Abstract

Background: Tuberculous pleurisy (TBP) is a common clinical type of tuberculosis (TB) in China. TBP is difficult to diagnose. Whether the mononuclear cell/leukocyte (MNC/LEU) ratio in pleural effusion can contribute to accurate TBP diagnosis remains yet unclear.Objective: To explore the diagnostic value of MNC/LEU ratio in pleural effusion for TBP in China.Methods: This study was a retrospective case-control study involving 406 patients with pleural effusion of unknown cause who were hospitalized at the Henan Provincial People's Hospital. Using histopathological examination of thoracoscopic pleural biopsy as the gold standard for TBP diagnosis, a final total of 215 subjects were included in this study including 91 cases of TBP and 124 cases of non-TBP. The receiver operating characteristic (ROC) curve of pleural effusion MNC/LEU ratio for TBP diagnosis was plotted and the area under curve (AUC) and the optimal cutoff value were determined.

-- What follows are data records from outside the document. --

/-- Why a COPY is rejected (R167); the order of the table (log 12). R216 has the record name an address and does not say which where the
whole pattern is at fault: a pattern that leaves its address field, a fixed destination outside a port region and an add whose base lies
in no adder region name the pattern's base address (DESIGN CHOICE, log 40); every other case names the first byte at fault. -/
def copyReject (s : State) (u : UnitCmd) : Option Res :=
  let c := u.word
  let p := issuerPart s u.iss
  let f := issuerFn s u.iss
  let S := cpSaddr c
  let D := cpDaddr c
  let idx := cpIndices c
  let drun := cpDrun s u p
  if rsvSet c copyRsv then some (rejected .reservedSet) else
  if (List.range 4).any (fun k => cpCount c (k + 1) = 0) || cpRun c = 0 || cpPfd c > 10 || hEvent c > 4095 || cpBytes c > 2 ^ 40 ||
    addrBad S || addrBad D || foreignPallet s p S || foreignPallet s p D then some (rejected .badField) else
  if cpAdd c && p.isNone then some (rejected .accumScope) else
  if noRight s f S 1 then refuseAt .hostRegion S else if noRight s f D 2 then refuseAt .hostRegion D else
  if (placeAdd S (cpSpan c cpSstride (cpRun c) - 1)).isNone then refuseAt .outOfBounds S else
  if (placeAdd D (cpSpan c cpDstride drun - 1)).isNone then refuseAt .outOfBounds D else
  let src := cpPlaces S (cpRun c) (idx.map (·.1))
  let dst := cpPlaces D drun (idx.map (·.2))
  match (src ++ dst).find? (spaceOut s f p) with
  | some e => refuseAt .outOfBounds e
  | none =>
    if cpAdd c then
      if meet (src.map (flat s f p)) (dst.map (flat s f p)) then some (rejected .aliased) else
      if aLoc D ≠ 1 then refuseAt .adderRegion D else
      match p.bind fun p => adderAt s p (aHbm D) with
      | none => refuseAt .adderRegion D
      | some (base, size, fmt, _) =>
        match dst.find? fun e => aHbm e < base || base + size ≤ aHbm e with
        | some e => refuseAt .adderRegion e
        | none =>
          let (sw, dw) := addWidths fmt
          if cpRun c % sw ≠ 0 || idx.any (fun (a, b) => (S + a) % sw ≠ 0 || (D + b) % dw ≠ 0) then some (rejected .badField) else
          if notEpoch s p (hbmOf dst) || accumRefused s u p (hbmOf dst) then some (rejected .accumScope) else none
    else
      let (bad, fixed) := cpNest c
      if bad then some (rejected .selfOverlap) else
      if fixed && dst.any fun e => !portPlace s f p e then refuseAt .fixedWrite D else
      if meet (src.map (flat s f p)) (dst.map (flat s f p)) then some (rejected .aliased) else
      if accumRefused s u p (hbmOf dst) then some (rejected .accumScope) else
      match coarseShortAt s p dst with
      | some e => refuseAt .coarseShort e
      | none => none

/-! ## Gather, scatter, scatter-add: blocks (R133 to R137) -/

/-- The place of a descriptor's byte address. -/
def descPlace (n : Nat) (d : Cmd) (a : Nat) : Nat :=
  match dLoc d with
  | 0 => palletAddr n a
  | 1 => hbmAddr a
  | _ => hostAddr (dHostReg d) a

/-- A descriptor's byte address leaves the address field of its space. -/
def descWide (d : Cmd) (a : Nat) : Bool := decide (2 ^ (match dLoc d with | 0 => 26 | 1 => 41 | _ => 36) ≤ a)

/-- Rows and columns of a block of a descriptor of format `m`; a tile view has bricks of one panel each. -/
def blkRows (c : Cmd) (d : Cmd) : Nat := 16 * (if gsPanels c then 2 ^ dPRL d else 1)
def blkCols (c : Cmd) (m : Fmt) (d : Cmd) : Nat := brickW m * (if gsPanels c then 2 ^ dPCL d else 1)

/-- The packed block k of a tensor: source or destination on Course n. -/
def packedBlk (s : State) (n : Fin 8) (c : Cmd) (d : Cmd) (k : Nat) : Nat × Nat :=
  let w := blkCols c (srcFmt s n d) d
  let nb := (srcCols d + w - 1) / w
  (k / nb, k % nb)

/-- A block is in bounds (R133). -/
def blkIn (s : State) (n : Fin 8) (c : Cmd) (d : Cmd) (b : Nat × Nat) : Bool :=
  b.1 * blkRows c d < srcRows s n d && b.2 * blkCols c (srcFmt s n d) d < srcCols d

/-- The list entries (R133). -/
def gsEntries (s : State) (f : Fin 9) (p : Option (Fin 8)) (c : Cmd) : List (Nat × Nat) :=
  (List.range (gsNent c)).map fun i =>
    let w := ofLe ((List.range 8).map fun b => spaceByte s f p (gsList c + 8 * i + b))
    (nfld w 63 32, nfld w 31 0)
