-- ==== Sys2Proof/Machine/Rigger.lean ====
section
/-! DEFINITION. Rows of the Rigger's links (11): lanes and lasers, codewords, packets, control words, lane sparing and time
transfer. -/

namespace Sys2Proof.Machine

open Sys2Proof

/-! ## Time transfer (R258 to R261) -/

/-- 0x7000:02. -/
def isMaster (s : State) : Bool := objNat s 0 0x7000 2 0 != 0

/-- The UP port whose peer reports the lowest TDIST below 0xF, the lowest number breaking ties (R259). -/
def bestUpstream (s : State) : Option (Fin 16) :=
  (List.finRange 16).foldl (fun (b : Option (Fin 16)) p =>
    let k := s.rigger.ports[p]
    if k.state != .up || 15 ≤ k.tdist then b else
    match b with
    | none => some p
    | some q => if k.tdist < (s.rigger.ports[q]).tdist then some p else b) none

/-- TDIST and the upstream follow what the ports report (R259): a master keeps TDIST 0 while no master of a lower MID is seen. -/
def syncChoose (s : State) : State :=
  let y := s.rigger.sync
  let conflict := isMaster s && (y.state = 4 || (List.finRange 16).any fun p =>
    let k := s.rigger.ports[p]
    k.state == .up && k.tdist = 0 && (match k.peer with | some m => decide (m < ownMid s) | none => false))
  let y' : TimeSync :=
    if isMaster s && !conflict then { y with tdist := 0, upstream := none, slew := 0, state := 0 }
    else match bestUpstream s with
      | some q =>
        { y with tdist := (s.rigger.ports[q]).tdist + 1, upstream := some q
                 state := if conflict then 4 else if y.state = 0 || y.state = 4 then 1 else y.state }
      | none => { y with tdist := 15, upstream := none, slew := 0, state := if conflict then 4 else if y.state = 3 then 3 else 0 }
  { s with rigger := { s.rigger with sync := y' } }

/-- The servo takes an offset (R260). -/
def servo (s : State) (theta : Int) : State :=
  let y := s.rigger.sync
  let st := if y.state = 4 then 4 else 2
  let put (s : State) (slew : Int) : State :=
    { s with rigger := { s.rigger with sync := { y with theta := theta, slew := slew, lockedOnce := true, state := st } } }
  let stepped : U64 := s.now + BitVec.ofInt 64 theta
  if !y.lockedOnce then put { s with now := stepped } 0
  else if 1000000 < theta then
    let s := put { s with now := stepped } 0
    cardPoint (pointLog s 8 0 0) none 8 0 0
  else put s theta

/-! ## Ports (R240, R250) -/

/-- A working lane has failed and no spare is left: the port runs on its other lanes, and with none it is DOWN; the module runs degraded
(R240, R417, R420). -/
def laneOut (s : State) (b : Fin 8) (l : Nat) : State :=
  let p := fin16 (2 * b + l / 4)
  let s := updPort s p fun k => { k with dark := if k.dark.contains (l % 4) then k.dark else k.dark ++ [l % 4] }
  let s := setDegraded s 5
  if (s.rigger.ports[p]).lanes = 0 then syncChoose (portDown s p) else s

/-! ## Lane sparing (R252, R253) -/

/-- The bank's lower-numbered port that is UP. -/
def sparePort (s : State) (b : Fin 8) : Option (Fin 16) :=
  let p := fin16 (2 * b)
  let q := fin16 (2 * b + 1)
  if (s.rigger.ports[p]).state == .up then some p else if (s.rigger.ports[q]).state == .up then some q else none

/-- A SPARE word of a phase, on logical lane 0 of that port. -/
def sendSpare (s : State) (b : Fin 8) (lane phase count spare : Nat) : State :=
  match sparePort s b with
  | some p => sendCtlOn s p (some 0) 4 lane phase count spare
  | none => s

/-- A refused PROPOSE is counted with the dropped packets of the port that carries the bank's SPARE words (log 43). -/
def spareRefused (s : State) (b : Fin 8) : State :=
  ctrAdd s 0 (0x7100 + ((sparePort s b).getD (fin16 (2 * b))).val) 0x19 1

/-- A swap as it begins, or as a proposal is taken. -/
def Swap.start (lane spare : Nat) (initiator : Bool) (now : U64) (repair : Bool) : Swap :=
  { lane := lane, spare := spare, initiator := initiator, phase := if initiator then 1 else 2, myReady := !initiator, peerReady := false,
    at_ := now, myDone := false, peerDone := false, repair := repair, from_ := 0, old := [], new := [], same := 0 }

/-- A lane asks for a swap: it starts, or waits while another runs or no port is UP; a repair goes before a recalibration (R417). Without
a spare there is none, and a lane to be repaired leaves service. -/
def askSwap (s : State) (b : Fin 8) (lane : Nat) (repair : Bool) : State :=
  let k := s.rigger.banks[b]
  match k.spare with
  | none => if repair then laneOut s b lane else s
  | some sp =>
    if k.miscabled then spareRefused s b
    else if k.swap.isSome || (sparePort s b).isNone then
      if k.waiting.any fun x => x.1 = lane then s
      else updBank s b fun k => { k with waiting := if repair then k.waiting.filter (·.2) ++ [(lane, true)] ++ k.waiting.filter (!·.2) else k.waiting ++ [(lane, repair)] }
    else
      let s := updBank s b fun k => { k with swap := some (Swap.start lane sp true s.now repair) }
      sendSpare s b lane 1 0 sp

/-- The next waiting swap starts; with no spare left every lane that waits for a repair leaves service. -/
def nextSwap (s : State) (b : Fin 8) : State :=
  match s.rigger.banks[b].waiting with
  | (l, r) :: rest =>
    if s.rigger.banks[b].spare.isNone then
      ((l, r) :: rest).foldl (fun s x => if x.2 then laneOut s b x.1 else s) (updBank s b fun k => { k with waiting := [] })
    else askSwap (updBank s b fun k => { k with waiting := rest }) b l r
  | [] => s

/-- The swap in progress ends in ABORT; the old map stays. -/
def abortSwap (s : State) (b : Fin 8) : State :=
  match s.rigger.banks[b].swap with
  | some w => sendSpare (updBank s b fun k => { k with swap := none }) b w.lane 5 0 w.spare
  | none => s

/-- A swap is complete when both DONEs are there: the spare serves the lane, and the old physical lane is the spare unless it has
failed (R252, R420). -/
def finishSwap (s : State) (b : Fin 8) : State :=
  let k := s.rigger.banks[b]
  match k.swap with
  | some w =>
    if !(w.myDone && w.peerDone) then s else
    let old := k.map.getD w.lane 0
    let s := updBank s b fun k =>
      { k with map := k.map.set w.lane w.spare, spare := if k.failed.contains old then none else some old, swap := none }
    let s := genBump s 0 0x7000 (0x10 + b)
    let u := 8 * b.val + w.lane
    let s := cardPoint (pointLog s 4 u 0) none 4 u 0
    let s := if w.repair then repairDone s else if w.initiator then actDone (mapWrite s) 2 u else mapWrite s
    nextSwap s b
  | none => s

/-- A port goes DOWN: a swap of its bank ends in ABORT and the next one starts where it can (R253), and the upstream is chosen anew. -/
def takeDown (s : State) (p : Fin 16) : State :=
  let b := fin8 (p / 2)
  syncChoose (nextSwap (portDown (abortSwap s b) p) b)

/-- Both transmitters of a bank have a working laser input. -/
def bankLit (s : State) (b : Fin 8) : Bool := s.rigger.lasers.any fun l => l.group = b.val && !l.failed

/-- A physical lane of a bank has failed (R416): the spare replaces it, taking the spare from a recalibration; with no spare the
port runs on its other lanes (R240, R417, R420). -/
def laneFails (s : State) (b : Fin 8) (pl : Nat) : State :=
  let k := s.rigger.banks[b]
  let s := updBank s b fun k => { k with failed := if k.failed.contains pl then k.failed else k.failed ++ [pl] }
  if k.spare = some pl then
    -- the spare itself: a repair in progress is one of those that find none
    let lost := match k.swap with | some w => if w.repair then [(w.lane, true)] else [] | none => []
    let s := abortSwap s b
    nextSwap (updBank s b fun k => { k with spare := none, waiting := lost ++ k.waiting }) b
  else
  match k.map.idxOf? pl with
  | none => s
  | some l =>
    let out := (s.rigger.ports[fin16 (2 * b + l / 4)]).dark.contains (l % 4)
    let under := match k.swap with | some w => w.repair && w.lane = l | none => false
    if out || under then s
    else
      let s := match k.swap with
        | some w => if w.repair then s else abortSwap s b
        | none => s
      askSwap s b l true

/-- LASER_SWITCH (R237). -/
def execLaserSwitch (i : Fin 12) (uw : Nat) (s : State) : Host.Outcome State Fault Refusal :=
  powered s (
    match s.rigger.lasers[i.val]? with
    | none => s
    | some l =>
      let put (s : State) (g : List Laser → List Laser) : State := genBump { s with rigger := { s.rigger with lasers := g s.rigger.lasers } } 0 0x7000 5
      if l.group = 0xFF then (put s fun x => x.set i { l with power := uw, failed := uw = 0 })
      else if l.ref < 2 * uw then (put s fun x => x.set i { l with power := uw })
      else
        match [10, 11].find? (fun j => match s.rigger.lasers[j]? with | some x => x.group = 0xFF && !x.failed | none => false) with
        | some j =>
          -- the group is dark for at most 20 µs
          let (v, s) := fresh s
          let s := put s fun x => (x.set i { l with group := 0xFF, power := uw, failed := true }).modify j fun y => { y with group := l.group }
          let s := if l.group < 8 then nextSwap (abortSwap s (fin8 l.group)) (fin8 l.group) else s
          let ns := v.toNat % 20001
          (cardPoint (pointLog (repairDone s) 5 i ns) none 5 i ns)
        | none =>
          let s := put s fun x => x.set i { l with power := uw, failed := uw = 0 }
          if uw ≠ 0 || l.failed then s
          else if l.group < 8 then
            (castReady (setDegraded (takeDown (takeDown s (fin16 (2 * l.group))) (fin16 (2 * l.group + 1))) 6))
          else
            let lit := ((s.rigger.lasers.filter fun x => (x.group = 8 || x.group = 9) && !x.failed).length) * 8
            -- a link that stays up trains again at its new width; one left dark is down (R184, R185)
            let s := if s.host.up && lit = 0 then hotReset s
              else if s.host.up && lit < s.host.width then ctrAdd s 0 0x1900 2 1 else s
            (setDegraded { s with host := { s.host with width := linkWidth (min lit s.host.width) } } 6))

/-! ## Control words (R244, R248) -/

/-- What every good control word brings: ACKSEQ and credits while the port is UP, and the peer's TDIST. -/
def takeWord (s : State) (p : Fin 16) (w : Ctl) : State :=
  let s := updPort s p fun k => { k with tdist := ctTdist w }
  syncChoose (if (s.rigger.ports[p]).state == .up then takeAck s p w else s)

/-- A control word arrives: one whose CRC or type is wrong is discarded and counted. -/
def withWord (s : State) (p : Fin 16) (w : Ctl) (g : State → State) : State :=
  if !ctlOk w then ctrAdd s 0 (0x7100 + p) 0x13 1 else g (takeWord s p w)

/-- The bank is cabled against R236: a lane's light comes from a physical lane of another number, or two lanes from different banks or
peers. -/
def cabledBadly (k : Bank) : Bool :=
  k.cables.any fun x => x.far.lane ≠ x.pl || k.cables.any fun y => y.mid ≠ x.mid || y.far.bank ≠ x.far.bank

/-- What an ALIGN word shows of the cable of the physical lane it came on (R236). -/
def noteCable (b : Bank) (pl : Fin 9) (mid : Nat) (far : Fibre) : Bank :=
  let b := { b with cables := ⟨pl, mid, far⟩ :: b.cables.filter (·.pl ≠ pl) }
  { b with miscabled := cabledBadly b }

/-- An ALIGN word: the peer's MID, whose change takes the port DOWN (R250), and its lane's codeword count (R240); codewords of the lane
that wait have come after it. A DOWN port trains on what it sees. -/
def alignWord (s : State) (p : Fin 16) (pl : Fin 9) (far : Fibre) (w : Ctl) : State :=
  let mid := ctVal1 w
  let s := match (s.rigger.ports[p]).peer with
    | some m => if m ≠ mid then castReady (takeDown s p) else s
    | none => s
  let s := updPort s p fun k =>
    { k with peer := some mid, counts := k.counts.set (ctParam w) (BitVec.ofNat 64 (ctVal0 w + (k.lanesIn.getD (ctParam w) []).length)) }
  let b := fin8 (p / 2)
  let s := updBank s b fun k => noteCable k pl mid far
  if (s.rigger.ports[p]).state == .down && bankLit s b then setPort s p .training else s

In addition, the sensitivity, specificity and accuracy of the MNC/LEU ratio at the optimal cutoff value for TBP diagnosis were also evaluated.Results: The MNC/LEU ratio was significantly higher in TB pleural effusion [95.9% (89.7–98.0%)] than in non-TB pleural effusion [77.8% (39.3–93.2%)] (P < 0.001). The AUC was 0.776 (95% CI, 0.714–0.830), and the sensitivity, specificity and accuracy for TBP diagnosis at the 93.7% cutoff value were 64.83%, 79.03%, and 0.730, respectively.Conclusion: The pleural effusion MNC/LEU ratio may be a new and valuable laboratory indicator for the diagnosis of tuberculous pleurisy in China.

Highlights

  • Tuberculosis (TB) is one of the top ten causes of death worldwide and has been the leading cause of death due to a single infectious disease since 2007 [1]

  • The mononuclear cell/leukocyte (MNC/LEU) ratio was significantly higher in TB pleural effusion [95.9% (89.7–98.0%)] than in non-TB pleural effusion [77.8% (39.3–93.2%)] (P < 0.001)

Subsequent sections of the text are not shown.